Understanding Legal vs Equitable Title: Insights for Language Educators

Lawyers are constantly faced with scenarios where our clients are using terms or expressions without an appreciation of exactly what they mean. In the day to day, this can often be a very annoying experience as we essentially attempt to re-educate as we educate them on the legal meaning of the terms they commonly use.

One major area, with regard to property, is the distinction between legal vs equitable title which is often misunderstood even by non-lawyers to potentially mean the right or ability to own property under the law.

When we purchase a car, for example, the issuance of title is a test for whether or not we legally own that car. If we owe money on it, the title usually goes to the financing company until it is paid off or discharged. This is how we tend to understand ownership.

In the “legal vs equitable title” context however, it becomes a different affair altogether. When someone says that they have “title” to something, they mean that they have a legal interest in it. The law says that they own it and can do whatever they wish with it.

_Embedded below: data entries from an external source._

/-! ### The sequencer (R399-R403) -/

/-- Switch every tier-scaled domain to the standby PLLs (R51, R53): the ring has then no exact lclk count. CLK_STATUS.standby_locked reads 0 from the
switch until the standby PLLs are set and lock again; whether the former active PLL, now the standby, still shows its lock is open
(DESIGN CHOICE, log entry 75). -/
def State.tierSwitch (s : State) (tier : Nat) : State :=
  let s := (s.setFld PWR_STATUS_tier tier).setFld CLK_STATUS_leaf_mult (Config.leafMult tier)
  let s := (s.setFld CLK_STATUS_active_sel (15 - s.fld CLK_STATUS_active_sel)).setFld CLK_STATUS_standby_locked 0
  let s := (s.setFld RING_LCLK_guard_lclk 0).setFld RING_LCLK_ring_lclk 0
  (s.onClk fun c => { c with standby := none, standbyLocked := false, lockSeen := false }).tierEvent

/-- Set the standby PLLs to a tier's multiple, replacing any pending setting (R51). -/
def State.setStandby (s : State) (tier : Nat) : State :=
  (s.setFld CLK_STATUS_standby_locked 0).onClk fun c => { c with standby := some tier, standbyLocked := false, lockSeen := false }

/-- The brake path (R408): the standby PLLs go to T4 at once, the switch is due in this ring's guard band; an upward step that
has not switched is abandoned with its raised voltage (R402). -/
def State.brakePath (s : State) : State :=
  let s := (s.setFld PWR_STATUS_steps_left 0).onPwr fun p =>
    { p with base := none, stepsDone := 0, vddTier := max p.vddTier s.tier }
  if s.tier = 4 then s.onPwr fun p => { p with downAt := none, viaBrake := false }
  else (s.setStandby 4).onPwr fun p => { p with downAt := some s.rings, viaBrake := true }

/-- Park or unpark a twig; parking is an edge of event 0x15 (R461). -/
def State.setParked (s : State) (t : Nat) (b : Bool) : State :=
  (if b && !s.flag (TWIG_STATUS_parked t) then s.twigEvent t 0x15 0 1 else s).setFlag (TWIG_STATUS_parked t) b

/-- Twigs parked that are to be unparked, rising. -/
def State.toUnpark (s : State) : List Nat := (List.range 144).filter fun t => s.parked t && !s.wantPark t

/-- Upward steps a state still needs (R401), unparking counted at the tier reached. -/
def State.stepsNeeded (s : State) : Nat :=
  (s.tier - s.targetTier) + bit (s.flag PWR_STATUS_narrow && !s.flag PWR_SEQ_narrow_req)
    + ceilDiv s.toUnpark.length (unparkLimit (min s.tier s.targetTier))
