/-- Commit an ownership entry: a change of owner resets the granule (R164). -/
def State.commitGranule (s : State) (g : Nat) : State :=
  if s.granuleWritten g = s.knotOwner (16 * g) then s.commitReg (KNOT_GRANULE_OWNER g)
  else { (s.commitReg (KNOT_GRANULE_OWNER g)).resetGranule g with granules := g :: s.granules }

end Sys2Proof.Machine
end

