/-- VEC_MAP (R506). -/
def execVecMap (leaf : Nat) (s : State) : Res :=
  s.runRow leaf 0x10 fun p s =>
    let fn := sFunc p.run.sub
    let s := s.leafEvent p.leaf 0x06 (ceilDiv (sK p.run.sub) 32) 1
    let one := fun i =>
      let a := p.aArr.load s.mem i
      let b := if readsB 0x10 fn then p.bArr.load s.mem i else (0, false)
      let c := if fn = 2 then p.cArr.load s.mem i else (0, false)
      let r := vecFn fn a.1 b.1 c.1
      (r.1, a.2 || b.2 || c.2 || r.2)
    vecRun (sK p.run.sub) one p s

/-- VEC_SFU (R128, R506). -/
def execVecSfu (leaf : Nat) (s : State) : Res :=
  s.runRow leaf 0x11 fun p s =>
    let s := s.leafEvent p.leaf 0x07 (2 * ceilDiv (sK p.run.sub) 32) 1
    let one := fun i =>
      let a := p.aArr.load s.mem i
      let r := sfu (sFunc p.run.sub) a.1
      (r.1, a.2 || r.2)
    vecRun (sK p.run.sub) one p s

/-- The exact sum of FP32 words (R75). -/
def sumAcc (narrow : Bool) (ws : List Nat) : Acc := ws.foldl (fun acc w => acc.add narrow (f32Val w)) {}

/-- VEC_REDUCE (R75, R121, R506): each row is rounded out of its long accumulator once to FP32 under round_mode, then stored in out_fmt. -/
def execVecReduce (leaf : Nat) (s : State) : Res :=
  s.runRow leaf 0x12 fun p s =>
    let n := sK p.run.sub
    let rows := (List.range (sDimA p.run.sub)).map fun r => (List.range n).map fun i => p.aArr.load s.mem (r * n + i)
    let accs := rows.map fun row => sumAcc p.run.narrow (row.map (·.1))
    let outs := (List.range accs.length).map fun r => packIeee 9 (p.rnd s r) ((accs.getD r {}).value p.run.narrow)
    let (st, s) := p.vecStore s (outs.map fun o => f32Val o.1)
    let ovf := (rows.any fun row => row.any (·.2)) || outs.any (·.2)
    ((st.join (accStatus [] accs)).join { overflow := ovf }, s)

/-! ### Attention streaming (R78-R82) -/

/-- FP32 minus infinity. -/
def negInf : Nat := 0xFF800000

/-- m[r]. -/
def Leaf.am (l : Leaf) (r : Nat) : Nat := l.attnM.get negInf r
/-- l[r]. -/
def Leaf.al (l : Leaf) (r : Nat) : Nat := l.attnL.get 0 r
/-- O[r][j]. -/
def Leaf.ao (l : Leaf) (r j : Nat) : Nat := l.attnO.get 0 (r * 256 + j)

/-- ATTN_INIT (R78): all 16 rows and 256 columns. -/
def execAttnInit (leaf : Nat) (s : State) : Res :=
  s.runRow leaf 0x20 fun p s => ({}, s.onLeaf p.twig p.phys fun l => { l with attnM := [], attnL := [], attnO := [] })

/-- One row of an attention tile (R79): its new m, l and O, the accumulators rounded, and overflow. -/
structure TileRow where
  m : Nat
  l : Nat
  o : List Nat
  accs : List Acc
  ovf : Bool
deriving DecidableEq, Repr

/-- The scores of a row: dot products rounded to FP32, scaled by tau; a masked key scores minus infinity. -/
def tileScores (narrow : Bool) (mem : List Host.Cell) (q k : Arr) (d tau : Nat) (masked : Nat → Bool) (r : Nat) :
    List (Nat × Acc × Bool) :=
  (List.range 32).map fun c =>
    if masked c then (negInf, {}, false)
    else
      let acc := matDot narrow mem q k d r c {}
      let x := toF32 (acc.value narrow)
      let y := toF32 ((f32Val x.1).times (f32Val tau))
      (y.1, acc, x.2 || y.2)

/-- p rounded to p_fmt as one block (R79, R123, R124). -/
def tileP (fmt : Nat) (p : List Nat) : List Val × Bool :=
  let vs := p.map f32Val
  let (codes, x, o) := if fmt = 6 then packPbBlock (fun _ => .rne) vs else packMxBlock fmt (fun _ => .rne) vs
  (codes.map fun c => decodeElem fmt c x, o)

/-- A row of a tile (R79). -/
def tileRow (narrow : Bool) (mem : List Host.Cell) (q k v : Arr) (pfmt d tau : Nat) (masked : Nat → Bool) (l : Leaf) (r : Nat) : TileRow :=
  let sc := tileScores narrow mem q k d tau masked r
  let mNew := (toF32 (sc.foldl (fun best x => best.max (f32Val x.1)) (f32Val (l.am r)))).1
  let expOf := fun (x : Nat) => let dif := toF32 ((f32Val x).plus (f32Val mNew).neg); let e := sfu 0 dif.1; (e.1, dif.2 || e.2)
  let alpha := if mNew = negInf then (0x3F800000, false) else expOf (l.am r)
  let p := if mNew = negInf then sc.map fun _ => (0, false) else sc.map fun x => expOf x.1
  let sum := sumAcc narrow (p.map (·.1))
  let lNew := toF32 (((f32Val (l.al r)).times (f32Val alpha.1)).plus (sum.value narrow))
  let (pq, po) := tileP pfmt (p.map (·.1))
  let cols := (List.range d).map fun j =>
    let acc := (List.range 32).foldl (fun acc c => acc.addProd narrow pfmt v.fmt (pq.getD c .nan) (v.get mem (32 * j + c))) {}
    let pv := toF32 (acc.value narrow)
    let o := toF32 (((f32Val (l.ao r j)).times (f32Val alpha.1)).plus (f32Val pv.1))
    (o.1, acc, pv.2 || o.2)
  { m := mNew, l := lNew.1, o := cols.map (·.1), accs := sc.map (·.2.1) ++ [sum] ++ cols.map (·.2.1),
    ovf := sc.any (·.2.2) || alpha.2 || p.any (·.2) || lNew.2 || po || cols.any (·.2.2) }

/-- Put rows into the streaming state. -/
def Leaf.putRows (l : Leaf) (rows : List TileRow) : Leaf :=
  (List.range rows.length).foldl (fun l r =>
    match rows[r]? with
    | none => l
    | some x =>
      { l with
        attnM := l.attnM.set negInf r x.m, attnL := l.attnL.set 0 r x.l,
        attnO := (List.range x.o.length).foldl (fun m j => m.set 0 (r * 256 + j) (x.o.getD j 0)) l.attnO }) l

This is the most common understanding.

The distinction though comes into play when we are dealing with equitable ownership of an object or subject matter. On the one hand, there is the legal owner (the person who has title) while also, there is a legal interest (beneficial interest) held by another party. The latter does not yet have legal or real ownership of the property in question but may have been relying on it for a significant duration of time and contributed to its use and mass appeal. This is the fairest way to understand the underlying principle in the legal vs equitable title debate.

And so, when someone does not yet own property in the title sense, the benefits of their work from using the property accrue to the legal title holder.

Why is this important? Well, in terms of language acquisition, it is about the distinction between ownership of the language spoken by a group of people and the language that is spoken. Think about it. The language itself is essentially the legal owner. The first people who may have spoken or written the language, if they are no longer alive, cannot be further considered the owners of the language. These are the people who set the standards, the rules and, to some extent, the grammar.

But all those who have spent their lives studying languages and linguistics, learning words, phrases, idioms and slang or whatever else characterizes it, do not own the language. Instead, by spending years of their lives working with the language, they essentially become the beneficial owners.